21. A method as claimed in one or more of the preceding claims, characterised by subjecting the conveyor belt (4) to several successive localized transverse stretchings, removing the base web (2) of pliable material from said belt (4) before the commencement of its elastic return stage on termination of each of its transverse stretchings, and casing it to again adhere thereto before its next transverse stretching.

22. An apparatus for implementing the method claimed in one of claims 1 to 21 , characterised by comprising:

- an endless conveyor belt (4) of elastic material,

- a station for feeding a base web (2) of pliable fibrous material having a dry content between 3% and 80% to said belt (4),

- means positioned downstream of said feed station, with reference to the advancement direction of said belt (4), for the localized transverse stretching of said belt,

- means for removing said already transversely stretched base web (2) from said belt (4) before its elastic return into the rest configuration.

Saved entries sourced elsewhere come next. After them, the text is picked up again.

-- ==== Sys2Proof/Laws/FactsChannels.lean ====
section
/-! SUPPORT. The power channels (R171–R204): one lemma says what an operation does to the fields that statements speak of. -/

namespace Sys2Proof.Machine

-- Proofs one after another: run side by side, the package's proofs need more threads than the checker's memory limit admits.
set_option Elab.async false
set_option linter.all false
set_option maxRecDepth 20000

def DisjointFields (f g : Field) : Prop := f.key ≠ g.key ∨ g.lo + g.width ≤ f.lo ∨ f.lo + f.width ≤ g.lo
structure LswBase (f : Field) : Prop where
  lbuf : f.key ≠ R.PDS_LBUF
  out : ∀ k, DisjointFields f (F.LSW_STS_OUT k)
  inlvl : ∀ k, DisjointFields f (F.LSW_STS_INLVL k)
  gwait : ∀ k, DisjointFields f (F.LSW_STS_GWAIT k)
  trips : ∀ k, DisjointFields f (F.LSW_PST_TRIPS k)
  limit : ∀ k, DisjointFields f (F.LSW_PST_LIMIT k)
  inrush : ∀ k, DisjointFields f (F.LSW_PST_INRUSH k)
  brg : ∀ k, DisjointFields f (F.LSW_PST_BRG k)
  defer : ∀ k, DisjointFields f (F.LSW_ICNT_DEFER k)
structure LswFree (f : Field) : Prop extends LswBase f where
  cle : ∀ k, DisjointFields f (F.LSW_CLE_E k)
  ov : ∀ k, DisjointFields f (F.LSW_PST_CLAMPOV k)

def Quiet (n : Nat) (c : Chan) : Prop := c.clampFrom = none ∨ c.lastEdge = some n

def Held (c : Chan) : Prop := c.tripped = true ∧ c.tripAt.isSome = true
structure ChK (a b : Chan) : Prop where
  lastTrip : b.lastTrip = a.lastTrip
  tkFrom : b.tkFrom = a.tkFrom
  fsAt : b.fsAt = a.fsAt
  fsLevel : b.fsLevel = a.fsLevel
  olAt : b.olAt = a.olAt
  olLast : b.olLast = a.olLast
  grantAt : b.grantAt = a.grantAt
  sampleTick : b.sampleTick = a.sampleTick
  due : b.due = a.due
  codes : b.codes = a.codes
  tj : b.tj = a.tj
  retryAt : a.retryAt = none → b.retryAt = none
structure ChQ (n : Nat) (a b : Chan) : Prop where
  quiet : Quiet n a → Quiet n b ∧ b.tripAt = a.tripAt ∧ b.tripStamp = a.tripStamp ∧ b.causes = a.causes ∧ (a.tripped = false → b.tripped = false)
  held : Held a → Held b ∧ b.tripAt = a.tripAt ∧ b.tripStamp = a.tripStamp ∧ b.causes = a.causes ∧ b.cool = a.cool

theorem ChK.refl (a : Chan) : ChK a a := ⟨rfl,rfl,rfl,rfl,rfl,rfl,rfl,rfl,rfl,rfl,rfl,id⟩

theorem ChQ.refl (n : Nat) (a : Chan) : ChQ n a a := ⟨fun h => ⟨h, rfl, rfl, rfl, id⟩, fun h => ⟨h, rfl, rfl, rfl, rfl⟩⟩

theorem ChK.trans {a b c : Chan} (h : ChK a b) (g : ChK b c) : ChK a c := ⟨g.lastTrip.trans h.lastTrip,g.tkFrom.trans h.tkFrom,g.fsAt.trans h.fsAt,g.fsLevel.trans h.fsLevel,g.olAt.trans h.olAt,g.olLast.trans h.olLast,g.grantAt.trans h.grantAt,g.sampleTick.trans h.sampleTick,g.due.trans h.due,g.codes.trans h.codes,g.tj.trans h.tj,fun e => g.retryAt (h.retryAt e)⟩

theorem ChQ.trans {n : Nat} {a b c : Chan} (h : ChQ n a b) (g : ChQ n b c) : ChQ n a c :=
  ⟨fun q => by
    obtain ⟨q1, e1, e2, e3, e4⟩ := h.quiet q
    obtain ⟨q2, f1, f2, f3, f4⟩ := g.quiet q1
    exact ⟨q2, f1.trans e1, f2.trans e2, f3.trans e3, fun e => f4 (e4 e)⟩,
   fun q => by
    obtain ⟨q1, e1, e2, e3, e4⟩ := h.held q
    obtain ⟨q2, f1, f2, f3, f4⟩ := g.held q1
    exact ⟨q2, f1.trans e1, f2.trans e2, f3.trans e3, f4.trans e4⟩⟩
structure Keep (x : Option Nat) (s t : State) : Prop where
  get : ∀ f, LswFree f → t.get f = s.get f
  ch : ∀ k, ChK (s.ch k) (t.ch k)
  quiet : ∀ k, some k ≠ x → ChQ s.now (s.ch k) (t.ch k)
  cle : ∀ k, some k ≠ x → Quiet s.now (s.ch k) → t.get (F.LSW_CLE_E k) = s.get (F.LSW_CLE_E k)
  ov : ∀ k, s.get (F.LSW_PST_CLAMPOV k) = 1 → t.get (F.LSW_PST_CLAMPOV k) = 1
  psm : t.psm = s.psm
  inPins : t.lsw.inPins = s.lsw.inPins
  now : t.now = s.now
  pt : t.pt = s.pt
  msh : t.msh = s.msh
  lines : t.lsw.lines = s.lsw.lines
abbrev KeepsLswStatus := Keep none

theorem Keep.trans {x : Option Nat} {s t u : State} (h : Keep x s t) (g : Keep x t u) : Keep x s u :=
  ⟨fun f hf => (g.get f hf).trans (h.get f hf), fun k => (h.ch k).trans (g.ch k), fun k hk => (h.quiet k hk).trans (h.now ▸ g.quiet k hk),
    fun k hk q => (g.cle k hk (h.now.symm ▸ ((h.quiet k hk).quiet q).1)).trans (h.cle k hk q), fun k e => g.ov k (h.ov k e),
    g.psm.trans h.psm, g.inPins.trans h.inPins, g.now.trans h.now, g.pt.trans h.pt, g.msh.trans h.msh, g.lines.trans h.lines⟩

theorem Keep.refl (x : Option Nat) (s : State) : Keep x s s :=
  ⟨fun _ _ => rfl, fun _ => ChK.refl _, fun _ _ => ChQ.refl _ _, fun _ _ _ => rfl, fun _ e => e, rfl, rfl, rfl, rfl, rfl, rfl⟩

theorem KeepsLswStatus.refl (s : State) : KeepsLswStatus s s := Keep.refl none s

theorem KeepsLswStatus.trans {s t u : State} (h : KeepsLswStatus s t) (g : KeepsLswStatus t u) : KeepsLswStatus s u := Keep.trans h g

theorem KeepsLswStatus.out {s t : State} (h : KeepsLswStatus s t) (x : Option Nat) : Keep x s t :=
  ⟨h.get, h.ch, fun k _ => h.quiet k (by simp), fun k _ => h.cle k (by simp), h.ov, h.psm, h.inPins, h.now, h.pt, h.msh, h.lines⟩

theorem Keep.all {k : Nat} {s t : State} (h : Keep (some k) s t) (hq : ¬ Quiet s.now (s.ch k)) (hh : ¬ Held (s.ch k)) : KeepsLswStatus s t := by
  refine ⟨h.get, h.ch, fun j _ => ?_, fun j _ q => ?_, h.ov, h.psm, h.inPins, h.now, h.pt, h.msh, h.lines⟩
  · by_cases e : j = k
    · subst e; exact ⟨fun q => absurd q hq, fun q => absurd q hh⟩
    · exact h.quiet j (by simp [e])
  · by_cases e : j = k
    · subst e; exact absurd q hq
    · exact h.cle j (by simp [e]) q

23. An apparatus as claimed in claim 22, characterised in that said conveyor belt (4) is made of material which is permeable to fluids and/or is able to absorb them and release them.

24. An apparatus as claimed in claim 22, characterised in that said conveyor belt (4) consists of one or more layers of elastic material, possibly fluid permeable and/or spongy.

25. An apparatus as claimed in one or more of the preceding claims, characterised in that said conveyor belt (4) is made with a material having high affinity for cellulose.

26. An apparatus as claimed in one or more of the preceding claims, characterised in that said conveyor belt (4) is made with a rubber latex of low glass transition temperature.

27. An apparatus as claimed in one or more of the preceding claims, characterised in that said conveyor belt (4) is provided on its surface with a plurality of microhooks facilitating the gripping of said base web (2) of pliable material.

28. An apparatus as claimed in one or more of the preceding claims, characterised in that said conveyor belt (4) is of differential thickness in the direction of its length.

29. An apparatus as claimed in one or more of the preceding claims, characterised in that said conveyor belt (4) consists of a holed elastic sleeve mounted on a first roller of substantially rigid material provided with at least one circumferential cavity (10).

30. An apparatus as claimed in claim 29, characterised by comprising a pair of substantially rigid second pusher rollers (12) having their axis parallel to the axis of said first roller (8) and acting in the sense of causing temporary localized introduction of said elastic sleeve (4) into corresponding circumferential cavities (10) provided in said first roller (8).

31. An apparatus as claimed in claim 29, characterised in that said first roller (8) has a convex profile.

32. An apparatus as claimed in one or more of the preceding claims, characterised by being provided with a conveyor belt (4) made of material permeable to fluids and by comprising at least one suction port (24) facing that surface of said conveyor belt (4) which is opposite that to which said base web (2) of pliable fibrous material adheres.